More information can be found at Saving.
dive.save_trace(trace_tikh, "data/example_trace_tikh")
dive.save_trace(trace_gauss, "data/example_trace_gauss")
trace_tikh, model_tikh = dive.load_trace("data/example_trace_tikh.nc")
trace_gauss, model_gauss = dive.load_trace("data/example_trace_gauss.nc")
Validating
Before moving on to data analysis, it is important to make sure that the chains are stable and converged. Below are a few functions that are helpful in assessing chain convergence and quality:
dive.print_summary(trace)
: This prints a data table containing information
about the marginalized parameter distributions, including their mean,
94% confidence interval, skewness, etc. For validating our results, however,
we are most interested in the rightmost column titled r_hat
.
r_hat
is the ratio of interchain variance to intrachain variance.

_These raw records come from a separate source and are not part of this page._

-- ==== Sys2Proof/Machine/RegisterEngine.lean ====
section
/-! DEFINITION. The register engine: `InitialCrc`, `StepByte`, RESET, UPDATE and UPDATER (43_register_engine.md R160 to
R165). -/

namespace Sys2Proof.Machine

/-- `InitialCrc(w, init, ri)` (R161; reflection within the width, 90_conflicts.md C1). -/
def initialCrc (w : Nat) (init : Word) (ri : Bool) : Word :=
  if ri then reflect init w else init <<< (64 - w)

/-- `StepByte(c, b)` (R162): the two table indexes are the low byte of `c ^ b` and the top byte of `c`, exclusive-or `b`. -/
def stepByte (t : Vector Word 256) (ri : Bool) (c : Word) (b : Byte) : Word :=
  if ri then (c >>> 8) ^^^ tableEntryAt t (((c ^^^ b.setWidth 64) &&& 0xFF#64).setWidth 8)
  else (c <<< 8) ^^^ tableEntryAt t ((((c >>> 56) ^^^ b.setWidth 64) &&& 0xFF#64).setWidth 8)

/-- The register after a sequence of bytes, first byte first (R54). -/
def stepBytes (t : Vector Word 256) (ri : Bool) (c : Word) (bytes : List Byte) : Word :=
  bytes.foldl (stepByte t ri) c

/-- RESET (R163). -/
def execReset (s : State) : Host.Outcome State Fault Refusal :=
  .next (whenConfigured s
    (respond statusOk 0 { s with crc := initialCrc s.cfgWidth.toNat s.cfgInit s.cfgRefIn }))

/-- UPDATE (R164). -/
def execUpdate (byte : Byte) (s : State) : Host.Outcome State Fault Refusal :=
  .next (whenConfigured s (respond statusOk 0 { s with crc := stepByte s.table s.cfgRefIn s.crc byte }))

/-- Whether the byte at an index is raced: the host wrote it, or changed `HBUF_LEN`, since the command was issued (R62,
93_implementation_defined.md U8). -/
def raced (s : State) (i : Nat) : Bool := s.lenChanged || s.touched.contains i

/-- The byte an UPDATER from `offset` consumes at its position `j`: `HBufRead(offset + j)`, or a free draw where the byte
is raced (R165, R62). -/
def consumedByte (s : State) (offset j : Nat) : Byte :=
  if raced s (offset + j) then Config.racedByte (s.draws + j) else hbufRead s (offset + j)

/-- The bytes an UPDATER consumes, in increasing index order (R54). -/
def consumedBytes (s : State) (offset length : Nat) : List Byte :=
  (List.range length).map (consumedByte s offset)

/-- UPDATER (R165): `NotConfigured`, then `OutOfRange` against the length sampled at issue, then the bytes in order; `CRC`
is written once, at the end. The counter of free draws moves past this command's positions (log entry 9). -/
def execUpdater (offset length : BitVec 32) (s : State) : Host.Outcome State Fault Refusal :=
  .next (whenConfigured s
    (if rangeLegal offset length s.lenAtIssue then
      respond statusOk 0 { s with
        crc := stepBytes s.table s.cfgRefIn s.crc (consumedBytes s offset.toNat length.toNat)
        draws := s.draws + length.toNat }
    else raise .outOfRange s))

end Sys2Proof.Machine
end

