/-- Where a row fixes all 32 bits, its pattern is the only word of its `OP` that is a command (formats N and D of R72). -/
theorem decode_of_opField_of_mask_allOnes {b : Beat} {n : Nat} {row : OpRow} (hop : (opField b.word).toNat = n)
    (hrow : opcodeTable[n]? = some row) (allFixed : row.mask = BitVec.allOnes 32) :
    decode b = if b.word = row.pattern then instrOfRow b n else none := by
  rw [decode_of_opField hop hrow]
  simp only [allFixed, BitVec.and_allOnes]

/-- Settles O21: the row of `OP` 0x0 is one word, and NOP only responds. -/
theorem nopAnswersAndChangesNothing : Obligations.NopAnswersAndChangesNothing :=
  ⟨fun _ hop => decode_of_opField_of_mask_allOnes (congrArg BitVec.toNat hop) rfl rfl, fun _ => rfl⟩

/-- Settles O22: the rows of `OP` 0x1 to 0x3 are one word each, and no staging write has a condition. -/
theorem stagingWritesLoadTheirRegister : Obligations.StagingWritesLoadTheirRegister :=
  ⟨fun _ hop => decode_of_opField_of_mask_allOnes (congrArg BitVec.toNat hop) rfl rfl,
    fun _ hop => decode_of_opField_of_mask_allOnes (congrArg BitVec.toNat hop) rfl rfl,
    fun _ hop => decode_of_opField_of_mask_allOnes (congrArg BitVec.toNat hop) rfl rfl,
    fun _ _ => ⟨rfl, rfl, rfl⟩⟩

theorem exec_config_of_legal {w : BitVec 7} (hw : widthLegal w = true) (ri ro : Bool) (s : State) :
    exec (.config w ri ro) s = .next (respond statusOk 0 (latch w ri ro s)) :=
  if_pos hw

/-- The one error of CONFIG (R204): nothing is latched. -/
theorem exec_config_of_not_legal {w : BitVec 7} (hw : widthLegal w = false) (ri ro : Bool) (s : State) :
    exec (.config w ri ro) s = .next (raise .invalidParameter s) :=
  if_neg (ne_true_of_eq_false hw)

/-- Settles O23: the row of `OP` 0x4, and the two branches on the width. -/
theorem configLatchesBuildsAndResets : Obligations.ConfigLatchesBuildsAndResets :=
  ⟨fun _ hop => decode_of_opField (congrArg BitVec.toNat hop) rfl,
    fun _ ri ro s lo hi => exec_config_of_legal (widthLegal_iff.mpr ⟨lo, hi⟩) ri ro s,
    fun _ ri ro s outside => exec_config_of_not_legal (widthLegal_eq_false_iff.mpr outside) ri ro s⟩

end Sys2Proof.Machine

/-! SUPPORT. RESET, UPDATE and UPDATER (R163 to R165): one equation per outcome. -/

namespace Sys2Proof.Machine

/-- RESET of a configured core (R163). -/
theorem exec_reset_of_configured {s : State} (h : s.configured = true) :
    exec .reset s = .next (respond statusOk 0 { s with crc := initialCrc s.cfgWidth.toNat s.cfgInit s.cfgRefIn }) :=
  congrArg _ (whenConfigured_of_configured h _)

/-- UPDATE of a configured core (R164). -/
theorem exec_update_of_configured {s : State} (h : s.configured = true) (b : Byte) :
    exec (.update b) s = .next (respond statusOk 0 { s with crc := stepByte s.table s.cfgRefIn s.crc b }) :=
  congrArg _ (whenConfigured_of_configured h _)

/-- Settles O24: the row of `OP` 0x5 is one word, and the two branches on `CONFIGURED`. -/
theorem resetCommandRestoresTheSessionStart : Obligations.ResetCommandRestoresTheSessionStart :=
  ⟨fun _ hop => decode_of_opField_of_mask_allOnes (congrArg BitVec.toNat hop) rfl rfl,
    fun _ configured => exec_reset_of_configured configured,
    fun _ unconfigured => exec_of_not_configured rfl unconfigured⟩

/-- Settles O25: the row of `OP` 0x6, and the two branches on `CONFIGURED`. -/
theorem updateConsumesOneByte : Obligations.UpdateConsumesOneByte :=
  ⟨fun _ hop => decode_of_opField (congrArg BitVec.toNat hop) rfl,
    fun b _ configured => exec_update_of_configured configured b,
    fun _ _ unconfigured => exec_of_not_configured rfl unconfigured⟩

/-- The range check is the exact sum (R165, R205). -/
theorem rangeLegal_iff {o l : BitVec 32} {len : BitVec 33} :
    rangeLegal o l len = true ↔ o.toNat + l.toNat ≤ len.toNat :=
  decide_eq_true_iff

/-- A byte that is not raced is the host buffer's (R62). -/
theorem consumedBytes_getElem?_of_not_raced {s : State} {offset n j : Nat} (hj : j < n)
    (sameLength : s.lenChanged = false) (untouched : offset + j ∉ s.touched) :
    (consumedBytes s offset n)[j]? = some (hbufRead s (offset + j)) := by
  simp [consumedBytes, consumedByte, raced, hj, sameLength, untouched]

If it is close to 1, then the variances are similar, meaning that the chains
have converged to similar regions.
r_hat
values below 1.05 suggest good convergence, and it is encouraged
that the r_hat
for every variable in dive.print_summary
should be below
this value before you continue to analysis. (If you are just testing things out,
it is okay, though not ideal, to have higher values of r_hat
.)
Documentation can be found in Plotting.
dive.print_summary(trace_tikh)
dive.print_summary(trace_gauss)
mean sd hdi_3% hdi_97% mcse_mean mcse_sd ess_bulk ess_tail r_hat
$λ$ 0.533 0.007 0.521 0.546 0.000 0.000 1040.0 1656.0 1.01
$V_0$ 1.007 0.010 0.990 1.026 0.000 0.000 1819.0 3126.0 1.00
$σ$ 0.021 0.001 0.019 0.023 0.000 0.000 4447.0 3908.0 1.00
$\mathrm{lg}(α)$ -0.462 0.074 -0.597 -0.322 0.002 0.001 2225.0 3735.0 1.00
$B_\mathrm{end}$ 0.897 0.015 0.872 0.929 0.000 0.000 1390.0 970.0 1.01
mean sd hdi_3% hdi_97% mcse_mean mcse_sd ess_bulk ess_tail r_hat
$λ$ 0.502 0.005 0.495 0.512 0.001 0.001 16.0 70.0 1.19
$V_0$ 0.977 0.007 0.963 0.991 0.001 0.001 33.0 191.0 1.14
$σ$ 0.021 0.001 0.019 0.022 0.000 0.000 12.0 21.0 1.39
$r_{0,1}$ 3.337 0.571 2.156 3.849 0.185 0.142 7.0 123.0 1.56
$r_{0,2}$ 3.989 0.076 3.911 4.123 0.037 0.028 5.0 16.0 2.03
$w_1$ 1.157 0.908 0.348 2.998 0.265 0.192 16.0 128.0 1.32
$w_2$ 0.494 0.108 0.282 0.603 0.052 0.040 6.0 14.0 1.77
$a_1$ 0.264 0.259 0.001 0.708 0.126 0.097 6.0 51.0 1.91
$a_2$ 0.736 0.259 0.292 0.999 0.126 0.096 6.0 49.0 1.91
$B_\mathrm{end}$ 0.850 0.009 0.839 0.866 0.002 0.002 14.0 134.0 1.21
az.plot_trace(trace)
: This helpful function from the arviz
library makes
two plots for each parameter. On the left, it plots the marginalized posterior
of the parameter for each chain (if you set combined
to False
). This is
very helpful in visualizing convergence. If you see one (or more) chains with a
significantly different posterior plot, it is like unconverged. On the right,
it plots the value of the parameter chronologically for each chain.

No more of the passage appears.